Lastly, the performance of both models using the naive baseline and the ridge regression model is provided in Table 5.

Table 5. Baseline statistical model comparison and the corresponding MAE and MSE metrics on the GPU utilization Z and power P traces.

Dataset	Trace	Naive	Naive (MSE)	Ridge	Ridge (MSE)
ResNet-50	Z	46.44	3321.45	46.90	3365.85
ResNet-50	P	108.27	17439.41	115.96	19131.41
Inception-v3	Z	29.12	1407.95	25.93	1145.42
Inception-v3	P	48.72	3522.67	59.09	4991.14

6. Discussion

The experimental results from this study reveal a clear and compelling specialization among the neural network architectures for predicting different GPU performance metrics. The choice of the optimal model is not only dependent on the target metric (GPU utilization or power draw in this work) but is also influenced by the underlying computational characteristics of the deep learning workload.

6.1. Statistical Models

The quantitative results obtained with statistical models are not shown in this paper because these models poorly captured sudden changes in trace data values. However, the statistical model analysis helped in qualitative characterization of the traces. A more detailed analysis is available in [31]. In particular, time series analysis revealed that neither original GPU utilization nor power draw traces were stationary. The GPU utilization trace required a differencing and the power draw required a detrending to produce a stationary time series. Experimental results on the statistical-based models AR(p), MA(q), ARMA(p,q), ARIMA(p,d,q), SARIMA(p,d,q)(P,D,Q)[m], and models selected from auto-ARIMA, revealed that the autoregressive models with lags equating to the last significant lag from the partial auto-correlation graphs of the stationary series (for both GPU utilization and power draw) outperformed the other statistical models considered in terms of the prediction evaluation metrics of MSE, MAE, and RMSE. The moving average models did not perform well in terms of the evaluation metrics. For both data sets, using the stationary GPU utilization and power draw traces, the selected seasonal models outperformed the selected non-seasonal models, but neither performed better than the AR(p) models, in terms of the prediction evaluation metrics MSE and MAE. It is worth, however, to continue testing statistical models, as baseline, on the performance trace data sets.

6.2. RNN and LSTM Models

RNN and LSTM variants compress local temporal context and respond quickly to sharp mode switches.
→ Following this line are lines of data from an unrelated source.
-- ==== Sys2Proof/Machine/Lines.lean ====
section
/-! DEFINITION. The device's own accesses for a group, to its context area (R370), and the register lines of the pool (R293). -/

namespace Sys2Proof.Machine

/-! ### Device accesses on behalf of a group (R293, R370): RC, supervisor rights -/

/-- Write bytes, each part within a line, for the device itself: the core's L1 takes them where it holds their lines (R303), and
the sector's guest copies go (R308). Register-line traffic is not charged (R324). -/
def State.deviceStore (s : State) (gid : Nat) (parts : List (Nat × List Byte)) (paid : Bool) : State :=
  let core := coreOfGid gid
  let s := s.setCore core (parts.foldl (fun k e => k.l1Store e.1 e.2) (s.core core))
  let s := parts.foldl (fun s e => s.dropGuest (sectorOf core) (e.1 / 128)) s
  parts.foldl (fun s e => s.writeLines (s.asidOfGid gid) (s.partOfGid gid) e.1 e.2 paid) s

/-- A write of the device that the partition pays for. -/
def State.deviceWrite (s : State) (gid loc : Nat) (bs : List Byte) : State := s.deviceStore gid (lineParts loc bs) true

/-- The location of an address of the context area. -/
def State.ctxLoc (s : State) (gid : Nat) (va : Word) (acc : AccKind) : State × Except Nat Nat :=
  s.reach (coreOfGid gid) (s.asidOfGid gid) va acc false

/-- Where `n` bytes of the context area from `va` up lie, page by page and line by line, each part with its length (R296, R370);
or the cause of a fault with its address. -/
def State.ctxParts (s : State) (gid va n : Nat) (acc : AccKind) : State × Except (Nat × Word) (List (Nat × Nat)) :=
  (pageParts (n / 2 ^ 16 + 2) va n).foldl (fun (a : State × Except (Nat × Word) (List (Nat × Nat))) p =>
    match a with
    | (s, .error e) => (s, .error e)
    | (s, .ok ls) => match s.reachLeaf (coreOfGid gid) (s.asidOfGid gid) (BitVec.ofNat 64 p.1) acc false with
      | (s, .error c) => (s, .error (c, BitVec.ofNat 64 p.1))
      | (s, .ok leaf) => (s, .ok (ls ++ leafRanges leaf p.1 p.2))) (s, .ok [])

/-- The parts of `n` bytes from byte `off` of a range on. -/
def cutParts : List (Nat × Nat) → Nat → Nat → List (Nat × Nat)
  | [], _, _ => []
  | p :: ps, off, n =>
    if n = 0 then []
    else if p.2 ≤ off then cutParts ps (off - p.2) n
    else (p.1 + off, min n (p.2 - off)) :: cutParts ps 0 (n - (p.2 - off))

/-- Lay bytes out over parts. -/
def layParts : List (Nat × Nat) → List Byte → List (Nat × List Byte)
  | [], _ => []
  | p :: ps, bs => (p.1, bs.take p.2) :: layParts ps (bs.drop p.2)

/-- The bytes of parts, and a number that stands in them. -/
def State.partBytes (s : State) (ps : List (Nat × Nat)) : List Byte := ps.flatMap (fun p => Memory.bytes s.mem p.1 p.2)
def State.partNat (s : State) (ps : List (Nat × Nat)) (off n : Nat) : Nat := natOfBytes (s.partBytes (cutParts ps off n))

/-- Write bytes from byte `off` of a range on, for the device itself. -/
def State.partWrite (s : State) (gid : Nat) (ps : List (Nat × Nat)) (off : Nat) (bs : List Byte) : State :=
  s.deviceStore gid (layParts (cutParts ps off bs.length) bs) true

/-- Bring parts into their home slices, at which the device reads them (R370). -/
def State.partFill (s : State) (gid : Nat) (ps : List (Nat × Nat)) (paid : Bool) : State :=
  ps.foldl (fun s p => s.fillLineOf (s.asidOfGid gid) (s.partOfGid gid) p.1 p.2 paid) s

/-! ### Register lines (R293) -/

/-- The group halts for a fault of the device's own access (R293, R370). -/
def State.deviceFault (s : State) (gid cause : Nat) (va : Word) : State :=
  (s.updGroup gid (fun g => { g with tcause := BitVec.ofNat 9 cause, tval := va, tmask := g.alive })).haltGroup gid cause va

/-- Write one dirty line to the image with the poison of its words, and drop it. -/
def State.evictLine (s : State) (gid j : Nat) : State :=
  match FMap.get s.groups gid with
  | none => s
  | some g =>
    match s.unitOf g, FMap.get g.lines j with
    | some u, some st =>
      let va := s.ctxb gid g + BitVec.ofNat 64 (1024 * j)
      let s := s.updGroup gid (fun g => g.dropLine u.vLines j)
      let s := s.updUnit g.uid (fun u => { u with lru := u.lru.filter (fun x => decide (x ≠ 128 * (gid % 64) + j)) })
      if st = .clean then s
      else match s.ctxParts gid va.toNat 1024 .write with
        | (s, .ok ps) =>
          (g.lineBad u.vLines j).foldl (fun s w => s.setPoison (locIn ps (8 * w)) true)
            (s.deviceStore gid (layParts ps (g.lineBytes u.vLines j)) false)
        | (s, .error (c, _)) => s.deviceFault gid c va
    | _, _ => s

/-- A line of the unit that some run in progress names, suspended or not (R25, R293). -/
def Group.busyLine (g : Group) (j : Nat) : Bool :=
  g.splits.any (fun e => e.2.running.any (fun r => r.names.contains j) || e.2.runq.any (fun r => r.resumed && r.names.contains j)) ||
    g.handler.any (fun h => h.run.any (fun r => r.names.contains j))

/-- The least recently named line of the unit that may be evicted (R293). -/
def State.victimLine (s : State) (core : Nat) (u : UnitRec) : Option (Nat × Nat) :=
  (u.lru.reverse.find? (fun x => match FMap.get s.groups (gidOf core (x / 128)) with
    | some g => !g.lineEmpty (x % 128) && !g.busyLine (x % 128)
    | none => true)).map (fun x => (gidOf core (x / 128), x % 128))

/-- Take a line in from the image, with zeros where nothing has been written since group start; a full region evicts
first, and where no line may be evicted nothing happens (R293). -/
def State.fillLine (s : State) (gid j : Nat) : State :=
  match FMap.get s.groups gid with
  | none => s
  | some g =>
    match s.unitOf g, FMap.get g.lines j with
    | some u, none =>
      let full := decide (s.regionLines u ≤ u.lru.length)
      let victim := s.victimLine (coreOfGid gid) u
      if full ∧ victim.isNone then s
      else
        let s := match full, victim with
          | true, some (vg, vj) => s.evictLine vg vj
          | _, _ => s
        let take := fun s : State =>
          (s.updGroup gid (fun g => { g with lines := FMap.put g.lines j .clean })).updUnit g.uid
            (fun u => { u with lru := (128 * (gid % 64) + j) :: u.lru })
        if !FMap.rd false g.written j then take s
        else
          let va := s.ctxb gid g + BitVec.ofNat 64 (1024 * j)
          match s.ctxParts gid va.toNat 1024 .read with
          | (s, .ok ps) =>
            let s := s.partFill gid ps false
            if ps.any (fun p => s.poisonedAt p.1 p.2) then s.deviceFault gid cSOFT va
            else take (s.updGroup gid (fun g => g.takeLine u.vLines j (s.partBytes ps)))
          | (s, .error (c, _)) => s.deviceFault gid c va
    | _, _ => s

/-- Name a line: it becomes the most recently used of its unit. -/
def State.nameLine (s : State) (gid uid j : Nat) : State :=
  let x := 128 * (gid % 64) + j
  s.updUnit uid (fun u => if u.lru.contains x then { u with lru := x :: u.lru.filter (fun y => decide (y ≠ x)) } else u)

/-- An access to a window reaches its line: an absent one is filled first (R293, R294). -/
def State.reachLine (s : State) (gid uid j : Nat) : State :=
  if (FMap.get s.groups gid).any (fun g => (FMap.get g.lines j).isSome) then s.nameLine gid uid j else s.fillLine gid j

/-- None of a unit's lines may be evicted for another (R293). -/
def State.linesFull (s : State) (core : Nat) (u : UnitRec) : Bool :=
  decide (s.regionLines u ≤ u.lru.length) && (s.victimLine core u).isNone

end Sys2Proof.Machine
end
That bias is well-matched to utilization, which often flips between small sets of operating regimes over short horizons. Two design choices help in our runs: stacked recurrence (hierarchical temporal features) and regularization that tempers overfitting to bursty segments. Multivariate inputs sometimes reduce large deviations (helping MSE) even when the median error (MAE) is similar to univariate runs; this is most visible when utilization and power are weakly offset in time.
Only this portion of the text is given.